Amadou Hampâté Bâ, un auteur, ethnologue et sage africain, a dévoué son existence à la préservation des traditions orales de l’Afrique de l’Ouest, face à leur menace d’oubli. De Bandiagara jusqu’à l’UNESCO, il représentait la nécessité d’une mémoire active face aux lacunes de l’Histoire. Portrait d’un intermédiaire de civilisations.

1960, UNESCO.
Un silence solennel s’installe au sein de l’Assemblée générale. Les représentants du monde entier, réunis pour discuter de l’avenir de la culture, tendent l’oreille vers un orateur peu ordinaire.

Amadou Hampâté Bâ, habillé d’un boubou lumineux, se rapproche avec sérénité. Avec une sagesse tranquille qui se lit sur son visage, il prononce d’une voix profonde, à la manière réfléchie des griots :

 En Afrique, quand un vieillard meurt, c’est une bibliothèque qui brûle. 

Cette phrase, apparemment simple, fend l’atmosphère diplomatique tel un onde.
Pour résumer, Hampâté Bâ souligne à l’échelle mondiale que l’Afrique, fréquemment évaluée par l’Occident via le filtre déformant de la littérature, possède depuis des siècles ses propres trésors de connaissances, transmis oralement de génération en génération.

Ce n’est pas seulement une question de nostalgie, mais aussi un signal d’alerte : chaque individu non enregistré représente l’élimination d’histoires, de traditions, de savoirs et de spiritualités inestimables.

Par cette affirmation devenue emblématique, Amadou Hampâté Bâ ne se contente pas de défendre la tradition orale africaine ; il se positionne également en protecteur d’une mémoire universelle menacée de s’effacer sous le poids de la modernité implacable et de l’oubli.

Son travail, son dévouement et ses luttes se refléteront brillamment dans cette scène : donner la voix à l’Afrique, non pour ancrer un passé idéalisé, mais pour démontrer que le partage des connaissances est la base de toute civilisation dynamique.

Amadou Hampâté Bâ, né vers 1901 à Bandiagara, dans la région dogon du Mali, a toujours été un enfant du carrefour africain. Issu d’une prestigieuse lignée peule, il a grandi dans un patchwork culturel où le soufisme, la tradition orale et les premiers signes de la colonisation française se mêlent.

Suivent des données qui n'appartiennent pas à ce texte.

-- ==== Sys2Proof/Laws/Decode.lean ====
section
/-! SUPPORT. The fields of a packed word (R81, R82). -/

namespace Sys2Proof

/-! ### Format A -/

@[simp] theorem fieldTop_packA (t : Nibble) (a : Addr) : fieldTop (packA t a) = t := by
  apply BitVec.eq_of_getLsbD_eq
  intro i hi
  simp only [fieldTop, packA, BitVec.getLsbD_extractLsb', BitVec.getLsbD_append]
  have : ¬ 12 + i < 12 := by omega
  simp [hi, this]

@[simp] theorem fieldNnn_packA (t : Nibble) (a : Addr) : fieldNnn (packA t a) = a := by
  apply BitVec.eq_of_getLsbD_eq
  intro i hi
  simp only [fieldNnn, packA, BitVec.getLsbD_extractLsb', BitVec.getLsbD_append]
  simp [hi]

/-! ### Formats XK and X -/

@[simp] theorem fieldTop_packXK (t : Nibble) (x : RegIdx) (k : Byte) : fieldTop (packXK t x k) = t := by
  apply BitVec.eq_of_getLsbD_eq
  intro i hi
  simp only [fieldTop, packXK, BitVec.getLsbD_extractLsb', BitVec.getLsbD_append]
  have h1 : ¬ 12 + i < 8 := by omega
  have h2 : ¬ 12 + i - 8 < 4 := by omega
  have h3 : 12 + i - 8 - 4 = i := by omega
  simp [hi, h1, h2, h3]

@[simp] theorem fieldX_packXK (t : Nibble) (x : RegIdx) (k : Byte) : fieldX (packXK t x k) = x := by
  apply BitVec.eq_of_getLsbD_eq
  intro i hi
  simp only [fieldX, packXK, BitVec.getLsbD_extractLsb', BitVec.getLsbD_append]
  simp [hi]

@[simp] theorem fieldKk_packXK (t : Nibble) (x : RegIdx) (k : Byte) : fieldKk (packXK t x k) = k := by
  apply BitVec.eq_of_getLsbD_eq
  intro i hi
  simp only [fieldKk, packXK, BitVec.getLsbD_extractLsb', BitVec.getLsbD_append]
  simp [hi]

/-! ### Formats XY and XYN -/

@[simp] theorem fieldTop_packXYN (t : Nibble) (x y : RegIdx) (n : Nibble) : fieldTop (packXYN t x y n) = t := by
  apply BitVec.eq_of_getLsbD_eq
  intro i hi
  simp only [fieldTop, packXYN, BitVec.getLsbD_extractLsb', BitVec.getLsbD_append]
  have h1 : ¬ 12 + i < 4 := by omega
  have h2 : ¬ 12 + i - 4 < 4 := by omega
  have h3 : ¬ 12 + i - 4 - 4 < 4 := by omega
  have h4 : 12 + i - 4 - 4 - 4 = i := by omega
  simp [hi, h1, h2, h3, h4]

@[simp] theorem fieldX_packXYN (t : Nibble) (x y : RegIdx) (n : Nibble) : fieldX (packXYN t x y n) = x := by
  apply BitVec.eq_of_getLsbD_eq
  intro i hi
  simp only [fieldX, packXYN, BitVec.getLsbD_extractLsb', BitVec.getLsbD_append]
  have h1 : ¬ 8 + i < 4 := by omega
  have h2 : ¬ 8 + i - 4 < 4 := by omega
  have h3 : 8 + i - 4 - 4 = i := by omega
  simp [hi, h1, h2, h3]

@[simp] theorem fieldY_packXYN (t : Nibble) (x y : RegIdx) (n : Nibble) : fieldY (packXYN t x y n) = y := by
  apply BitVec.eq_of_getLsbD_eq
  intro i hi
  simp only [fieldY, packXYN, BitVec.getLsbD_extractLsb', BitVec.getLsbD_append]
  simp [hi]

@[simp] theorem fieldN_packXYN (t : Nibble) (x y : RegIdx) (n : Nibble) : fieldN (packXYN t x y n) = n := by
  apply BitVec.eq_of_getLsbD_eq
  intro i hi
  simp only [fieldN, packXYN, BitVec.getLsbD_extractLsb', BitVec.getLsbD_append]
  simp [hi]

/-! ### Bytes and words -/

/-- The bytes of a word give the word back (R80). -/
@[simp] theorem wordOfBytes_bytes (op : Word) : wordOfBytes (op.extractLsb' 8 8) (op.extractLsb' 0 8) = op := by
  apply BitVec.eq_of_getLsbD_eq
  intro i hi
  simp only [wordOfBytes, BitVec.getLsbD_extractLsb', BitVec.getLsbD_append]
  by_cases h : i < 8
  · simp [h]
  · have h1 : i - 8 < 8 := by omega
    have h2 : 8 + (i - 8) = i := by omega
    simp [h, h1, h2]

/-- Two bytes at the head of a list are one instruction (R80); nothing else is read. -/
theorem decodeBytes_bytesOfWord (op : Word) (rest : List Byte) :
    decodeBytes (bytesOfWord op ++ rest) = .ok (decodeWord op, rest) := by
  simp [bytesOfWord, decodeBytes]

/-- The decoder and the host's numbering of bits agree on every 16-bit word. -/
theorem decodeTableWord_word (op : Word) : decodeTableWord 16 op.toNat = some (decodeWord op) := by
  have h : BitVec.ofNat 16 (op.toNat % 2 ^ 16) = op := by
    rw [Nat.mod_eq_of_lt op.isLt, BitVec.ofNat_toNat, BitVec.setWidth_eq]
  simp only [decodeTableWord, tableBytes, h, bytesOfWord, decodeBytes, wordOfBytes_bytes]

end Sys2Proof
end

Son éducation initiale repose sur l’oralité : il fréquente une école coranique dirigée par Tierno Bokar1, qui est le guide spirituel de la confrérie tidjaniyya. C’est là qu’il découvre non seulement les enseignements religieux, mais surtout l’art d’écouter, de mémoriser et de raconter. Pour Bokar, la connaissance ne se présente pas comme un stock à accumuler, mais plutôt comme une flamme intérieure à nourrir.

Toutefois, l’administration coloniale contraint le jeune à suivre un autre chemin : l’éducation française.

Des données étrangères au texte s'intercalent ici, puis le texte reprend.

/-- Settles O30: the shifted register is the copy, or, with `x = 0xF`, the flag. -/
theorem shiftLeftDoublesTheCopiedOperand : Obligations.ShiftLeftDoublesTheCopiedOperand := by
  intro x y s
  have hexec := exec_shlReg x y s rfl
  refine ⟨rfl, _, hexec, rfl, exec_changesOnly hexec, fun hx => ⟨?result, ?flag⟩, fun hx => ?self⟩
  case result => rw [State.readV_finishV_self, toNat_byte_shiftLeft_one]; simp [hx]
  case flag => simp [hx.symm, toNat_highBitFlag]
  case self =>
    have hlt := (s.readV y).isLt
    rw [← hx, State.readV_finishV_self, toNat_byte_shiftLeft_one]
    simp [hx, toNat_highBitFlag]
    omega

/-! ### Random bytes (R151) -/

/-- `Cxkk` asks once and writes the answer under the mask `kk` (R151). -/
theorem exec_rnd (x : RegIdx) (kk : Byte) (s : State) :
    exec (.rnd x kk) s = .next ((s.setEnv s.env.random8.2).finishV x (s.env.random8.1 &&& kk)) := rfl

theorem Env.random8_listed {e : Env} {r : Byte} {rs : List Byte} (h : e.random = r :: rs) :
    e.random8 = (r, { e with random := rs }) := by
  rw [Env.random8, h]

theorem Env.random8_free {e : Env} (h : e.random = []) :
    e.random8 = (Config.randomByte e.drawn, { e with drawn := e.drawn + 1 }) := by
  simp [Env.random8, Env.draw, h]

/-- Settles O31: the two cases of the port's answer. -/
theorem randomIsOneDrawAndByte : Obligations.RandomIsOneDrawAndByte := by
  intro x kk s
  have hexec := exec_rnd x kk s
  refine ⟨rfl, _, hexec, rfl, exec_changesOnly hexec, ?mask, fun r rs hr => ⟨?_, ?_⟩, fun hr => ⟨?_, ?_⟩⟩
  case mask =>
    rw [State.readV_finishV_self, BitVec.and_assoc, BitVec.and_not_self]
    exact BitVec.and_zero
  · rw [State.readV_finishV_self, Env.random8_listed hr]
  · exact congrArg Prod.snd (Env.random8_listed hr)
  · rw [State.readV_finishV_self, Env.random8_free hr]
  · exact congrArg Prod.snd (Env.random8_free hr)

end Sys2Proof.Machine
end

section
/-! PROOFS. The statements on the index register and memory transfer (43_index_memory.md). What the transfer loops do is said
in Laws/Ops.lean and Laws/Loops.lean; here each instruction is its loop, the write of `I` and the advance. -/

namespace Sys2Proof.Machine

/-! ### Writes of `I` (R170 to R172) -/

theorem exec_ldI (nnn : Addr) (s : State) : exec (.ldI nnn) s = .next (s.setI (addrWord nnn)).advance := rfl

theorem exec_addI (x : RegIdx) (s : State) : exec (.addI x) s = .next (s.setI (s.i + byteWord (s.readV x))).advance := rfl

theorem exec_ldF (x : RegIdx) (s : State) : exec (.ldF x) s = .next (s.setI (glyphAddr (s.readV x))).advance := rfl

/-- The address of a glyph fits in `I` for every byte (R172). -/
theorem toNat_glyphAddr (b : Byte) : (glyphAddr b).toNat = 0x050 + 5 * b.toNat := by
  have hlt := b.isLt
  rw [glyphAddr, BitVec.toNat_ofNat]
  exact Nat.mod_eq_of_lt (by simp; omega)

Détaché des méthodes d’enseignement conventionnelles, il découvre à Djenné, puis à Kati, les bases d’une culture écrite qui néglige complètement la richesse de l’oralité africaine. Ce passage forcé n’éteint pas son esprit d’apprenti-griot ; au contraire, il renforce une perception vive de la division entre deux univers.

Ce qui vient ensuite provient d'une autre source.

-- ==== Sys2Proof/Word.lean ====
section
/-! DEFINITION. The word types of HDB: 32-bit registers (R7 `REG_W`, 10_state.md R25), bytes of BUF
(00_scope.md R9) and 64-bit elements of OUT (R7 `OUT_W`). -/

namespace Sys2Proof

/-- A register of HDB: 32 bits (R25). -/
abbrev Word := BitVec 32

/-- One byte of BUF (R9). -/
abbrev Byte := BitVec 8

/-- One element of the output stream OUT: 64 bits (R40). -/
abbrev Val := BitVec 64

end Sys2Proof
end

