/-- R117: RLE of a legal width whose value is missing. -/
theorem exec_rle_short {s : State} {bw : BitVec 6} (hbw : bw.toNat ≤ 32)
    (h : s.remaining < (bw.toNat + 7) / 8) : exec (.rle bw) s = .next (s.rolledBack 1) := by
  have hrem : curRem s.mainCursor < (bw.toNat + 7) / 8 := by rw [State.curRem_mainCursor]; exact h
  refine exec_of_commandOutcome_truncated rfl ?_
  simp only [commandOutcome, withLegalWidth_ok hbw, rleOutcome, rleRun_short hrem]

/-- R126: HYB.P of a legal width whose length prefix is missing. -/
theorem exec_hybP_prefix_short {s : State} {bw : BitVec 6} (hbw : bw.toNat ≤ 32)
    (h : s.remaining < 4) : exec (.hybP bw) s = .next (s.rolledBack 1) := by
  have hrem : curRem s.mainCursor < 4 := by rw [State.curRem_mainCursor]; exact h
  refine exec_of_commandOutcome_truncated rfl ?_
  simp only [commandOutcome, withLegalWidth_ok hbw, hybPOutcome, curReadLE32_short hrem]

/-- R127: HYB.L of a legal width whose payload is longer than what remains. -/
theorem exec_hybL_short {s : State} {bw : BitVec 6} (hbw : bw.toNat ≤ 32)
    (h : s.remaining < s.pend.arg.toNat) : exec (.hybL bw) s = .next (s.rolledBack 1) := by
  have hrem : curRem s.mainCursor < s.operand.toNat := by rw [State.curRem_mainCursor]; exact h
  refine exec_of_commandOutcome_truncated rfl ?_
  simp only [commandOutcome, withLegalWidth_ok hbw, hybLOutcome, hybridPayload_short hrem]

/-! ### The bytes that ARG asks for are there -/

/-- R97: RDN with the bytes left that ARG asks for. -/
theorem exec_rdn_fits {s : State} (h : s.pend.arg.toNat ≤ s.remaining) :
    exec .rdn s =
      .next (s.committed s.pend.arg.toNat 0
        ((memRead s.buf s.off.toNat s.pend.arg.toNat).map fun b => b.setWidth 64)) := by
  have hrem : s.operand.toNat ≤ curRem s.mainCursor := by rw [State.curRem_mainCursor]; exact h
  refine exec_of_commandOutcome_ok (lim := s.mainCursor.lim) rfl ?_
  simp only [commandOutcome, rdnOutcome, curReadN_fits hrem, State.memRead_mainCursor s hrem]
  rfl

/-- R119 to R121: a payload that fits and is runs back to back gives their values. -/
theorem hybridPayload_of_streamOf {m : Memory} {epoch bw : Nat} {n : Word} {c : Cursor}
    {vs : List Val} (hfits : n.toNat ≤ curRem c)
    (hvs : StreamOf m epoch bw c.off (c.off + n.toNat) vs) :
    hybridPayload m epoch bw n c =
      .ok { result := n, values := vs, cur := { off := c.off + n.toNat, lim := c.lim } } := by
  rcases hybridPayload_cases m epoch bw n c hfits with ⟨vs', hvs', hok⟩ | ⟨hnone, _⟩
  · rw [hok, hvs.unique hvs']
  · exact absurd ⟨vs, hvs⟩ hnone

/-- R127: HYB.L of a legal width over a payload that fits and is runs back to back. -/
theorem exec_hybL_of_streamOf {s : State} {bw : BitVec 6} {vs : List Val} (hbw : bw.toNat ≤ 32)
    (h : s.pend.arg.toNat ≤ s.remaining)
    (hvs : StreamOf s.buf s.draws bw.toNat s.mainCursor.off
      (s.mainCursor.off + s.pend.arg.toNat) vs) :
    exec (.hybL bw) s = .next (s.committed s.pend.arg.toNat s.pend.arg vs) := by
  have hrem : s.operand.toNat ≤ curRem s.mainCursor := by rw [State.curRem_mainCursor]; exact h
  refine exec_of_commandOutcome_ok (lim := s.mainCursor.lim) rfl ?_
  rw [commandOutcome, withLegalWidth_ok hbw]
  exact hybridPayload_of_streamOf hrem hvs

/-! ### The forms that read no byte -/

/-- R97: RDN 0, in every state. -/
theorem exec_rdn_zero {s : State} (harg : s.pend.arg = 0) :
    exec .rdn s = .next (s.committed 0 0 []) := by
  rw [exec_rdn_fits (by rw [harg]; exact Nat.zero_le _), harg]
  rfl

/-- R116: RLE of width 0, in every state. -/
theorem exec_rle_width_zero (s : State) :
    exec (.rle 0) s = .next (s.committed 0 0 (List.replicate (s.pend.arg.toNat / 2) 0)) :=
  exec_rle_fits (by decide) (Nat.zero_le _)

Amadou Hampâté Bâ, qui a rejeté l’école normale de Gorée, berceau des élites coloniales soumises, est sanctionné : il est assigné à Ouagadougou en tant qu’« écrivain temporaire ». Ainsi débute une existence de fonctionnaire instable, passant de ville en ville, mais surtout en tant qu’observateur minutieux d’une Afrique qui persiste, évolue et endure sous le joug français.

Dans ses notes prises à la va-vite et ses cahiers cachés, l’idée qui orientera toute son œuvre commence déjà à germer : préserver les voix oubliées avant qu’elles ne tombent dans le gouffre du silence.

Persuadé que les griots, les initiateurs et les narrateurs possèdent des richesses historiques comparables aux archives européennes, il arpente savanes et hameaux, muni d’une patience sans bornes. Durant quinze ans, il compile des épopées peules, des narrations de lignée et des traités de connaissances spirituelles qu’il analyse et confronte avec une rigueur scientifique exceptionnelle pour l’époque dédiée à l’oralité.

En 1960, lors de la période des indépendances, son savoir-faire le catapulte sur le plan international. Il plaide pour la reconnaissance officielle de l’oralité en tant que patrimoine universel à l’UNESCO, où il représente le Mali récemment libéré. Son cri (« En Afrique, un vieillard qui meurt, c’est une bibliothèque qui brûle ») devient un adage international, rappelant aux nations émergentes que leur histoire vivante mérite autant d’importance que les édifices ou manuscrits immobiles.